We bought plans from them last month and they look very good and include a building spec. Also found shaun easy to deal with and had good advice. Before anyone asks no connection with them!!


----------



## DaithiMc2007

Sorry to be pedantic here but books of house plans have been the scourge of the Irish Countryside for the last 40 years. They are a disgrace in fairness!!

What you need to do is hire a properly qualified architect or design professional to look at your unique site and design a dwelling that is unique for you and your family - not something that someone else anywhere in the country can build as well.

Sorry to rain on any parades here but that is the way things should be done. It might be more expensive in the here and now but in the long run surely it is better to have a real one-off home that is designed and built specifically for you than saving a miserable couple of hundred euro by using a mass designed crap house from a book.


----------



## OCD

Have to agree with the last poster.  You get what you pay for and that's certainly true for houses.

I'm an engineer and could easily design and build my own house tomorrow and even I would get an architect onboard.  I'm all for saving money but do so on your professionals not on actually trying to do someone else's profession!
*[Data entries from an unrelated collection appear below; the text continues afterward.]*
/-- One sensor of the round: broken at once, good again after 1,000 valid rounds. -/
def sampleSensor (s : State) (n : Nat) (code : BitVec 12) : State :=
  let t := s.convert n code
  let s := { s with therm := { s.therm with
      codes := SMap.set (fun _ => 0) n code.toNat s.therm.codes, temps := SMap.set (fun _ => 0) n t s.therm.temps } }
  if !codeValid code t then
    let s := if s.sensorBroken n then s
      else { s with therm := { s.therm with broken := n :: s.therm.broken } }.inc R.THERM_BROKEN_ENTRIES
    { s with therm := { s.therm with
        suspect := s.therm.suspect.filter (· ≠ n), goodFor := SMap.set (fun _ => 0) n 0 s.therm.goodFor
        offFor := SMap.set (fun _ => 0) n 0 s.therm.offFor, nearFor := SMap.set (fun _ => 0) n 0 s.therm.nearFor } }
  else if s.sensorBroken n then
    let g := SMap.get (fun _ => 0) s.therm.goodFor n + 1
    if 1000 ≤ g then { s with therm := { s.therm with
        broken := s.therm.broken.filter (· ≠ n), goodFor := SMap.set (fun _ => 0) n 0 s.therm.goodFor } }
    else { s with therm := { s.therm with goodFor := SMap.set (fun _ => 0) n g s.therm.goodFor } }
  else s

/-- The suspect test of a sensor (R321). -/
def suspectTest (s : State) (n : Nat) : State :=
  if s.sensorBroken n then s
  else
    let dis := max 1 (s.fld R.THERM_SUSPECT_CTL F.THERM_SUSPECT_CTL_DISAGREE_C)
    let agr := min dis (s.fld R.THERM_SUSPECT_CTL F.THERM_SUSPECT_CTL_AGREE_C)
    let dr := max 1 (s.fld R.THERM_SUSPECT_CTL F.THERM_SUSPECT_CTL_DISAGREE_ROUNDS)
    let ar := max 1 (s.fld R.THERM_SUSPECT_CTL2 F.THERM_SUSPECT_CTL2_AGREE_ROUNDS)
    let d := s.sensorT n - s.modelT (sensorNode n)
    let d := if d < 0 then -d else d
    let off := if (dis : Rat) < d then SMap.get (fun _ => 0) s.therm.offFor n + 1 else 0
    let near := if d ≤ (agr : Rat) then SMap.get (fun _ => 0) s.therm.nearFor n + 1 else 0
    let s := { s with therm := { s.therm with
        offFor := SMap.set (fun _ => 0) n off s.therm.offFor, nearFor := SMap.set (fun _ => 0) n near s.therm.nearFor } }
    if !s.sensorSuspect n && decide (dr ≤ off) then
      { s with therm := { s.therm with suspect := n :: s.therm.suspect } }.inc R.THERM_SUSPECT_ENTRIES
    else if s.sensorSuspect n && decide (ar ≤ near) then
      { s with therm := { s.therm with suspect := s.therm.suspect.filter (· ≠ n) } }
    else s

/-- The reference check of a round (R398). -/
def adcRound (s : State) (bg gnd : BitVec 12) : State :=
  let s := (s.put R.BIST_ADC_CTL F.BIST_ADC_CTL_BG_CODE bg.toNat).put R.BIST_ADC_CTL F.BIST_ADC_CTL_GND_CODE gnd.toNat
  if !s.on R.BIST_BIST_CTL F.BIST_BIST_CTL_ANA_EN then s
  else
    let tol := max 1 (s.fld R.BIST_ADC_CTL F.BIST_ADC_CTL_ADC_TOL)
    let off := fun (a b : Nat) => decide (tol < (a - b) + (b - a))
    if off bg.toNat (Config.bandgapCode s.trimWords).toNat || off gnd.toNat 0 then
      let s := s.inc R.BIST_ADC_BAD_ROUNDS
      let n := s.bist.adcBad + 1
      { s with bist := { s.bist with adcBad := n, adcGood := 0, adcRef := s.bist.adcRef || decide (3 ≤ n) } }
    else
      let n := s.bist.adcGood + 1
      { s with bist := { s.bist with adcBad := 0, adcGood := n, adcRef := s.bist.adcRef && decide (n < 1000) } }

/-- Recommended window of a rail in mV, the core rail's at the operating point (R449, R331). -/
def railLimits (s : State) (r : Nat) : Nat × Nat :=
  match r with
  | 0 => ([(776, 824), (698, 741), (640, 679), (601, 638)] : List (Nat × Nat)).getD s.dvPoint (0, 4095)
  | 1 => (728, 772) | 2 => (1140, 1260) | 3 => (1019, 1081) | 4 => (1710, 1890) | 5 => (380, 420) | _ => (1710, 1890)

/-- RAIL_MON of a rail from its codes; values hold while ADC_REF is set (R338, R398). -/
def railRound (s : State) (r : Nat) (v i : BitVec 12) : State :=
  if s.bist.adcRef then s
  else
    let mv := (Config.railMilli r v).toNat
    let s := s.put (R.PWR_RAIL_MON r) F.PWR_RAIL_MON_MV mv
    let s := s.put (R.PWR_RAIL_MON r) F.PWR_RAIL_MON_CURRENT (Config.railTens r i).toNat
    let lim := s.railLimits r
    s.flag (R.PWR_RAIL_MON r) F.PWR_RAIL_MON_OUT (decide (mv < lim.1 ∨ lim.2 < mv))

/-- Package power that the rail monitors show, mW. -/
def railPower (s : State) : Rat :=
  (List.range 7).foldl (fun (x : Rat) r =>
    x + ((s.fld (R.PWR_RAIL_MON r) F.PWR_RAIL_MON_MV * s.fld (R.PWR_RAIL_MON r) F.PWR_RAIL_MON_CURRENT : Nat) : Rat) / 100) 0

/-- K of the round (R318). -/
def kRound (s : State) : State :=
  let m := if s.therm.roundSteps = 0 then 0 else s.therm.roundUsed * 100 / (s.therm.roundSteps : Rat)
  let k := if m ≤ 0 ∨ s.bist.adcRef then s.therm.k else max (1 / 2) (min 2 (s.railPower / m))
  let s := { s with therm := { s.therm with k := k, roundUsed := 0, roundSteps := 0 } }
  s.put R.PWR_MODEL_CORR F.PWR_MODEL_CORR_K (k * 4096).floor.toNat

/-- The lid of the round (R318). -/
def lidRound (s : State) : State :=
  let good := ((List.range 4).map (92 + ·)).filter fun n => !s.sensorBroken n && !s.sensorSuspect n
  let s := s.flag R.THERM_THERM_STAT2 F.THERM_THERM_STAT2_BOUND_FALLBACK good.isEmpty
  if good.isEmpty then
    s.setModel lidNode ((s.fld R.THERM_MODEL_CTL F.THERM_MODEL_CTL_COOLANT_C : Nat) + Config.contactRise s.therm.pkg)
  else s.setModel lidNode (s.lidFor ((good.map s.sensorT).foldl (· + ·) 0 / (good.length : Rat)))

/-- ADC_REF makes every sensor count as broken (R398). -/
def adcRefSensors (s : State) : State :=
  if s.bist.adcRef then
    let new := (List.range 96).filter fun n => !s.sensorBroken n
    { s with therm := { s.therm with
        broken := s.therm.broken ++ new, suspect := [], offFor := [], nearFor := [], goodFor := [] } }.inc
      R.THERM_BROKEN_ENTRIES new.length
  else s

/-- Sensors, rails and the model's boundary at a round. -/
def thermRound (s : State) (codes : List (BitVec 12)) : State :=
  let code := fun (n : Nat) => codes.getD n 0
  let first := !s.therm.sampled
  let s := s.adcRound (code 110) (code 111)
  let s := (List.range 96).foldl (fun (t : State) n => t.sampleSensor n (code n)) s
  let s := s.adcRefSensors
  let s := (List.range 7).foldl (fun (t : State) r => t.railRound r (code (96 + 2 * r)) (code (97 + 2 * r))) s
  let s := if first then { s with therm := { s.therm with sampled := true } }.modelInit else s
  let s := if s.modelReady then (List.range 96).foldl (fun (t : State) n => t.suspectTest n) s else s
  let s := s.lidRound.kRound
  let s := if first then s.flag R.THERM_THERM_STAT2 F.THERM_THERM_STAT2_MODEL_READY true else s
  let s := if s.on R.PWR_CAP_STAT F.PWR_CAP_STAT_LIMITING then s.inc R.PWR_CAP_LIMITED_MS else s
  s.showTherm.tempTrain

end State
end Sys2Proof.Machine
end

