-- ==== Sys2Proof/Machine/Boot.lean ====
section
/-! DEFINITION. The boot sequence: the steps of R361 with what each does, the repair records that it applies (R310,
R380), startup BIST (R393) and the stalls of R363. -/

namespace Sys2Proof.Machine

namespace State

def stall (s : State) : State := s.flag R.CLK_BOOT_STAT F.CLK_BOOT_STAT_STALLED true
def stalled (s : State) : Bool := s.on R.CLK_BOOT_STAT F.CLK_BOOT_STAT_STALLED
def bootTo (s : State) (n : Nat) : State := s.put R.CLK_BOOT_STAT F.CLK_BOOT_STAT_STEP n

/-! ### Repair records at boot (R310, R378) -/

/-- The records that boot applies: those of manufacture, then the merged list of R380. -/
def bootRecords (s : State) : List (Word × Word) := s.spare.mfg ++ s.spare.merged

def recAction (r : Word × Word) : Nat := r.2.toNat / 2 ^ 28
def recArg (r : Word × Word) : Nat := r.2.toNat / 2 ^ 20 % 16
def recDeficit (r : Word × Word) : Bool := r.2.getLsbD 27

/-- The storage that a retirement record names, in the model's identifiers; none for another record. -/
def recStorage (r : Word × Word) : Option Word :=
  let n := r.1.toNat
  if recAction r = 4 then some (resPch (n / 2 ^ 22 % 32) (n / 2 ^ 21 % 2))
  else if recAction r = 5 then some (resChan (n / 2 ^ 22 % 32))
  else if recAction r = 3 ∧ (resType r.1 = 3 ∨ resType r.1 = 4 ∨ resType r.1 = 5) then some r.1
  else none

/-- The flags of a retired pseudo-channel. -/
def pchFlag (s : State) (pc : Nat) : State :=
  s.flag (R.CHP_PHY_STAT (pc / 2)) (if pc % 2 = 0 then F.CHP_PHY_STAT_RETIRED_A else F.CHP_PHY_STAT_RETIRED_B) true

/-- Controller `k` is kept off, with the quadrant's spare in its slot (R310). -/
def ctrlOff (s : State) (k : Nat) : State :=
  let was := s.on (R.CHC_CHAN_MAP k) F.CHC_CHAN_MAP_ACTIVE
  let s := s.flag (pgStat (chcPg k)) pgRetired true
  if was then
    match s.quadSpare (k / 9) with
    | some n => ({ s with spare := { s.spare with ctrlOn := n :: s.spare.ctrlOn.filter (· ≠ n) } }).swapTake k n
    | none => s.flag (R.CHC_CHAN_MAP k) F.CHC_CHAN_MAP_ACTIVE false
  else s

/-- Engine `e` is kept off; the quadrant's spare is powered in its slot (R310). -/
def engOff (s : State) (e : Nat) : State :=
  let s := ((s.setEngState e 5).flag (pgStat (engPg e)) pgRetired true).fillSlot e
  (quadEngines (engQuad e)).foldl (fun (t : State) x =>
    if !t.engIsSpare x && t.engState x == 0 then t.setEngState x 1 else t) s

/-- A cache bank is retired with nothing to flush (R178, R393). -/
def bankOff (s : State) (b : Nat) : State :=
  let s := s.put (R.CDIE_BANK_STAT b) F.CDIE_BANK_STAT_STATE 2
  (s.setBit R.CACHE_BANK_MAP F.CACHE_BANK_MAP_ACTIVE b false).setBit R.CACHE_BANK_MAP F.CACHE_BANK_MAP_RETIRED b true

/-- The via remap of a record, on the vias as the earlier records leave them (R206). -/
def bootRemap (s : State) (r : Word × Word) : State :=
  let n := r.1.toNat
  let pc := n / 2 ^ 7 % 64
  let ca := decide (n / 2 ^ 6 % 2 = 1)
  match s.logicalOf pc ca (n % 64) with
  | none => s
  | some t => if (spareNums ca).contains (recArg r) then s.takeSpare pc ca (recArg r) t else s
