-- ==== Sys2Proof/Machine/ExecXact.lean ====
section
/-! DEFINITION. Meanings of the transaction commands: admission, the requests of R100, responses and events. -/

namespace Sys2Proof.Machine

/-- BAD_HEADER (R102). -/
def execBadHeader (tc : BitVec 3) (s : State) : Out := .next (s.badHeader tc.toNat)

/-- REQUEST_ADMIT (R254). -/
def execRequestAdmit (tc : BitVec 3) (m : LookupIn) (s : State) : Out :=
  .next (s.afterMove (s.requestAdmit tc.toNat m State.workParcels State.workStatus))

/-- RD_REQ (R109). -/
def execRdReq (tag : BitVec 12) (m : LookupIn) (s : State) : Out := .next (s.afterMove (s.rdReq tag.toNat m))

/-- WR_REQ (R110). -/
def execWrReq (tag : BitVec 12) (m : LookupIn) (s : State) : Out := .next (s.afterMove (s.wrReq 2 tag.toNat m))

/-- WR_REQ_POISON (R106). -/
def execWrReqPoison (tag : BitVec 12) (m : LookupIn) (s : State) : Out := .next (s.afterMove (s.wrReq 3 tag.toNat m))

/-- ATOM_REQ (R112). -/
def execAtomReq (tag : BitVec 12) (m : LookupIn) (s : State) : Out := .next (s.afterMove (s.atomReq tag.toNat m))

/-- FENCE_REQ (R119). -/
def execFenceReq (tag : BitVec 12) (s : State) : Out := .next (s.fenceReq tag.toNat)

/-- FENCE_PERFORMED (R119). -/
def execFencePerformed (tag : BitVec 12) (s : State) : Out := .next (s.fencePerformed tag.toNat)

/-- The HCODE values that a hint command serves: its own, and the reserved ones, which are answered MALFORMED (R122). -/
def hintCode (k c : Nat) : Bool := decide (c = k ∨ 5 < c)

/-- HINT_PIN (R150). -/
def execHintPin (tag : BitVec 12) (m : LookupIn) (s : State) : Out :=
  .next (s.afterFlags (s.hintReq tag.toNat m (hintCode 0)))

/-- HINT_UNPIN (R150). -/
def execHintUnpin (tag : BitVec 12) (m : LookupIn) (s : State) : Out :=
  .next (s.afterFlags (s.hintReq tag.toNat m (hintCode 1)))

/-- HINT_RELEASE (R150). -/
def execHintRelease (tag : BitVec 12) (m : LookupIn) (s : State) : Out :=
  .next (s.hintReq tag.toNat m (hintCode 2)).settle

/-- HINT_PREFETCH (R174). -/
def execHintPrefetch (tag : BitVec 12) (m : LookupIn) (s : State) : Out :=
  .next (s.afterFlags (s.hintReq tag.toNat m (hintCode 3)))

/-- HINT_NOCACHE (R150). -/
def execHintNocache (tag : BitVec 12) (m : LookupIn) (s : State) : Out :=
  .next (s.afterFlags (s.hintReq tag.toNat m (hintCode 4)))

/-- HINT_CACHE (R150). -/
def execHintCache (tag : BitVec 12) (m : LookupIn) (s : State) : Out :=
  .next (s.afterFlags (s.hintReq tag.toNat m (hintCode 5)))

/-- WORK_REQ (R238). -/
def execWorkReq (tag : BitVec 12) (m : LookupIn) (s : State) : Out :=
  .next (s.afterMove (s.workReq tag.toNat m))

/-- CFG_RD (R123). -/
def execCfgRd (tag : BitVec 12) (s : State) : Out := .next (s.cfgReq 8 tag.toNat)

/-- CFG_WR (R123). -/
def execCfgWr (tag : BitVec 12) (s : State) : Out := .next (s.cfgReq 9 tag.toNat)

/-- RESPONSE_SEND (R99). -/
def execResponseSend (tag : BitVec 12) (s : State) : Out := .next (s.responseSend tag.toNat)

/-- EVENT_SEND (R126). -/
def execEventSend (s : State) : Out := .next s.eventSend

end Sys2Proof.Machine
end

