/-- BAD_HEADER (R102) of a header that is bad drops it with its record. REQUEST_ADMIT (R104, R254) of a complete request
with room for it: without the Bridle a good one is ready, and one whose tag is busy is counted and dropped while TAG_CHECK
is set. FENCE_REQ and FENCE_PERFORMED (R119): the fence waits, and answers once nothing earlier is left. RESPONSE_SEND
(R104): a finished request's response is queued when the link and the credits allow it, its credits being taken when its
header is placed (R84), and otherwise nothing happens. EVENT_SEND (R126) queues the next event under the next sequence
number. -/
def Obligations.TransactionFlow : Prop :=
  (∀ (s : State) (tc : BitVec 3) i, s.rxHead tc.toNat = some i → s.released = true → badHead i = true →
    Gives (.badHeader tc) s fun t =>
      t.rd R.XACT_BAD_HDR = s.rd R.XACT_BAD_HDR + 1 ∧ t.rd64 R.XACT_BAD_HDR_LO = i.header ∧
        SMap.get (fun _ => []) t.link.rx tc.toNat = (SMap.get (fun _ => []) s.link.rx tc.toNat).drop 1 ∧
        t.xact = s.xact ∧ MemKept s t ∧
        RegsKept s t [] [R.XACT_BAD_HDR, R.XACT_BAD_HDR_LO, R.XACT_BAD_HDR_HI]) ∧
  (∀ (s : State) (tc : BitVec 3) m i, s.rxHead tc.toNat = some i → NoErr m → s.released = true → i.left = 0 → s.admitRoom i = true → badHead i = false →
    i.half = true → s.bridleOn = false → (∀ r ∈ s.xact.reqs, r.stage ≠ .held) → s.tagBusy (hTag i.header) = false → s.decodeStatus i.header i.data = 0 →
    Gives (.requestAdmit tc m) s fun t =>
      (∃ r ∈ t.xact.reqs, r.id = i.num ∧ r.header = i.header ∧ r.stage = .ready) ∧
        t.rd64 R.XACT_REQS_LO = s.rd64 R.XACT_REQS_LO + 1 ∧
        SMap.get (fun _ => []) t.link.rx tc.toNat = (SMap.get (fun _ => []) s.link.rx tc.toNat).drop 1 ∧ MemKept s t) ∧
  (∀ (s : State) (tc : BitVec 3) m i, s.rxHead tc.toNat = some i → NoErr m → s.released = true → i.left = 0 → s.admitRoom i = true → badHead i = false →
    s.on R.XACT_XACT_CTL F.XACT_XACT_CTL_TAG_CHECK = true → s.tagBusy (hTag i.header) = true →
    Gives (.requestAdmit tc m) s fun t =>
      t.rd R.XACT_TAG_DUP = s.rd R.XACT_TAG_DUP + 1 ∧ t.xact.reqs = s.xact.reqs ∧ MemKept s t) ∧
  (∀ (s : State) (tag : BitVec 12) r, s.released = true →
    s.xact.reqs.find? (fun r => decide (r.stage = .ready) && hTag r.header == tag.toNat && hOpc r.header == 5) = some r →
    Plain r → s.decodeStatus r.header r.data = 0 → Gives (.fenceReq tag) s fun t =>
      (∃ x ∈ t.xact.reqs, x.id = r.id ∧ x.stage = .working) ∧ MemKept s t ∧ RegsKept s t [] []) ∧
  (∀ (s : State) (tag : BitVec 12) r, s.released = true →
    s.xact.reqs.find? (fun r => decide (r.stage = .working) && hTag r.header == tag.toNat && hOpc r.header == 5) = some r →
    Plain r → s.fenceClear r = true → Gives (.fencePerformed tag) s fun t =>
      Answered t r.id 0 none ∧ t.rd R.XACT_FENCES = s.rd R.XACT_FENCES + 1 ∧ MemKept s t ∧
        RegsKept s t [] [R.XACT_FENCES]) ∧
  (∀ (s : State) (tag : BitVec 12) r, s.released = true →
    s.xact.reqs.find? (fun r => decide (r.stage = .done) && hTag r.header == tag.toNat) = some r →
    s.sendOpen = true → s.credOk (hTc r.header) r.payload.length = true → Gives (.responseSend tag) s fun t =>
      t.link.txq = s.link.txq ++ [{ header := State.rspHeader r, data := r.payload, req := some r.id }] ∧
        (∀ x ∈ t.xact.reqs, x.id ≠ r.id) ∧ t.rd (R.LINK_CRED_TX (hTc r.header)) = s.rd (R.LINK_CRED_TX (hTc r.header)) ∧
        MemKept s t) ∧
  (∀ (s : State) (tag : BitVec 12) r,
    s.xact.reqs.find? (fun r => decide (r.stage = .done) && hTag r.header == tag.toNat) = some r →
    s.sendOpen = false ∨ s.credOk (hTc r.header) r.payload.length = false → Gives (.responseSend tag) s fun t =>
      t.link = s.link ∧ t.xact.reqs = s.xact.reqs ∧ t.regs = s.regs ∧ MemKept s t) ∧
  (∀ (s : State) e, s.released = true → s.nextEvent = some e → s.sendOpen = true → s.credOk s.evtTc 4 = true →
    Gives .eventSend s fun t =>
      t.xact.events = s.xact.events.erase e ∧ t.xact.lost = 0 ∧ t.rd R.XACT_EVT_SENT = s.rd R.XACT_EVT_SENT + 1 ∧
        t.fld R.XACT_EVT_SEQ F.XACT_EVT_SEQ_NEXT = (s.fld R.XACT_EVT_SEQ F.XACT_EVT_SEQ_NEXT + 1) % 4096 ∧
        t.link.txq.length = s.link.txq.length + 1 ∧ t.xact.reqs = s.xact.reqs ∧ MemKept s t)

/-- The hints on one parcel, their headers good and look-ups without error (R121, R150, R174, R175). HINT_PIN below the
pin limit pins a parcel with a frame that no migration moves, and of a RELEASED parcel is answered HINT_DENIED;
HINT_UNPIN unpins; HINT_RELEASE of an unpinned normal parcel releases it and drops its lines from the write data buffer;
HINT_PREFETCH queues its sectors while the cache is on and is answered HINT_DENIED while it is off; HINT_NOCACHE sets
NOCACHE and clears CACHE_ELIG, and HINT_CACHE clears NOCACHE. But for the release the frame stays, and no other entry
changes. -/
def Obligations.Hints : Prop :=
  (∀ (s : State) tag m r n, s.readyReq tag.toNat (fun h => decide (hOpc h = 6) && hintCode 0 (hArg h)) = some r → Plain r → NoErr m →
    s.decodeStatus r.header r.data = 0 → n = hintFirst r.header → hintCount r.header = 1 → eState (s.entry n) < 3 →
    hArg r.header = 0 →
    s.migOf n = none → s.fld R.PLACE_PARCELS_PINNED F.PLACE_PARCELS_PINNED_COUNT
      < s.fld R.PLACE_PIN_LIMIT F.PLACE_PIN_LIMIT_LIMIT → Gives (.hintPin tag m) s fun t =>
      Answered t r.id 0 none ∧ ePin (t.entry n) = true ∧ eFrame (t.entry n) = eFrame (s.entry n) ∧
        EntriesKeptBut s t n ∧ t.dram = s.dram ∧ t.cache = s.cache ∧ t.wdb = s.wdb) ∧
  (∀ (s : State) tag m r n, s.readyReq tag.toNat (fun h => decide (hOpc h = 6) && hintCode 0 (hArg h)) = some r → Plain r → NoErr m →
    s.decodeStatus r.header r.data = 0 → n = hintFirst r.header → hintCount r.header = 1 → eState (s.entry n) = 3 →
    hArg r.header = 0 →
    Gives (.hintPin tag m) s fun t => Answered t r.id 9 none ∧ MemKept s t ∧ RegsKept s t [] []) ∧
  (∀ (s : State) tag m r n, s.readyReq tag.toNat (fun h => decide (hOpc h = 6) && hintCode 1 (hArg h)) = some r → Plain r → NoErr m →
    s.decodeStatus r.header r.data = 0 → n = hintFirst r.header → hintCount r.header = 1 → eState (s.entry n) ≠ 5 →
    hArg r.header = 1 →
    Gives (.hintUnpin tag m) s fun t =>
      Answered t r.id 0 none ∧ ePin (t.entry n) = false ∧ eFrame (t.entry n) = eFrame (s.entry n) ∧
        EntriesKeptBut s t n ∧ t.dram = s.dram ∧ t.cache = s.cache ∧ t.wdb = s.wdb) ∧
  (∀ (s : State) tag m r n, Calm s → s.readyReq tag.toNat (fun h => decide (hOpc h = 6) && hintCode 2 (hArg h)) = some r →
    Plain r → NoErr m → s.decodeStatus r.header r.data = 0 → n = hintFirst r.header → hintCount r.header = 1 →
    hArg r.header = 2 →
    eState (s.entry n) = 0 → ePin (s.entry n) = false → s.migOf n = none → Gives (.hintRelease tag m) s fun t =>
      Answered t r.id 0 none ∧ eState (t.entry n) = 3 ∧ EntriesKeptBut s t n ∧
        (∀ e ∈ t.wdb, liParcel e.li ≠ n)) ∧
  (∀ (s : State) tag m r n, s.readyReq tag.toNat (fun h => decide (hOpc h = 6) && hintCode 3 (hArg h)) = some r → Plain r → NoErr m →
    s.decodeStatus r.header r.data = 0 → n = hintFirst r.header → hintCount r.header = 1 → eState (s.entry n) < 3 →
    hArg r.header = 3 →
    s.cacheOn = true → Gives (.hintPrefetch tag m) s fun t =>
      Answered t r.id 0 none ∧
        t.cache.prefetchQ = s.cache.prefetchQ ++ (List.range 256).map (fun i => 256 * n + i) ∧
        t.place = s.place ∧ t.dram = s.dram ∧ t.wdb = s.wdb) ∧
  (∀ (s : State) tag m r, s.readyReq tag.toNat (fun h => decide (hOpc h = 6) && hintCode 3 (hArg h)) = some r → Plain r → NoErr m →
    s.decodeStatus r.header r.data = 0 → hintCount r.header = 1 → eState (s.entry (hintFirst r.header)) ≠ 5 →
    hArg r.header = 3 →
    s.cacheOn = false → Gives (.hintPrefetch tag m) s fun t => Answered t r.id 9 none ∧ MemKept s t) ∧
  (∀ (s : State) tag m r n, s.readyReq tag.toNat (fun h => decide (hOpc h = 6) && hintCode 4 (hArg h)) = some r → Plain r → NoErr m →
    s.decodeStatus r.header r.data = 0 → n = hintFirst r.header → hintCount r.header = 1 → eState (s.entry n) ≠ 5 →
    hArg r.header = 4 →
    Gives (.hintNocache tag m) s fun t =>
      Answered t r.id 0 none ∧ eNocache (t.entry n) = true ∧ eElig (t.entry n) = false ∧
        eFrame (t.entry n) = eFrame (s.entry n) ∧ EntriesKeptBut s t n ∧ t.dram = s.dram ∧ t.wdb = s.wdb) ∧
  (∀ (s : State) tag m r n, s.readyReq tag.toNat (fun h => decide (hOpc h = 6) && hintCode 5 (hArg h)) = some r → Plain r → NoErr m →
    s.decodeStatus r.header r.data = 0 → n = hintFirst r.header → hintCount r.header = 1 → eState (s.entry n) ≠ 5 →
    hArg r.header = 5 →
    Gives (.hintCache tag m) s fun t =>
      Answered t r.id 0 none ∧ eNocache (t.entry n) = false ∧ eFrame (t.entry n) = eFrame (s.entry n) ∧
        EntriesKeptBut s t n ∧ t.dram = s.dram ∧ t.cache = s.cache ∧ t.wdb = s.wdb)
Getting an architect and engineer in to do what they do best for a few % of the overall project cost is wise money and not only will it give you what you really want in terms of design, it will leave you stress-free and surely that is worth more than money itself.

D


----------



## ennisjim

Also agree to some extent. I found house plans books useless because the vast majority are not acceptable to County Council planners. For example in Cffaly I was told that dormers are out as are many of the other designs, eg. they want to see storey and a half and not 2 storey for example. Also was referred to Co.Cork rural design guidelines as a sort of 'bible' for planners, and I don't think any of the house plans would comply with these guidelines.
Of course this may only apply to design for rural location - may not apply in urban areas.
Ended up designing my own house and keeping it simple to avoid clashing with planners. Happy with outcome all the same.


----------



## secman

Have to disagree here, we opted for a  "Book Plan" and we are very happy with the result. 
In fact many of the locals have complimented us on the design and look of the house. We didn't opt for a "Footballers wife style " mansion nor an Urban style. 
We were very concious of the rural area and put considerable thought into our choice, looking for a style that would ease in and not look out of place.  We sussed out what style was preferred by the County Planning authority. Having said that we had to trawl through numerous books for several months before we found it and then we tweaked it, to enhance it in our eyes. Have yet to see a similar one in our location , so its still pretty unique !


----------



## nutty nut

House plans extracted from books are never going to be unique and with an ever tightening up of design elements by various county councils they are going to go by the wayside. 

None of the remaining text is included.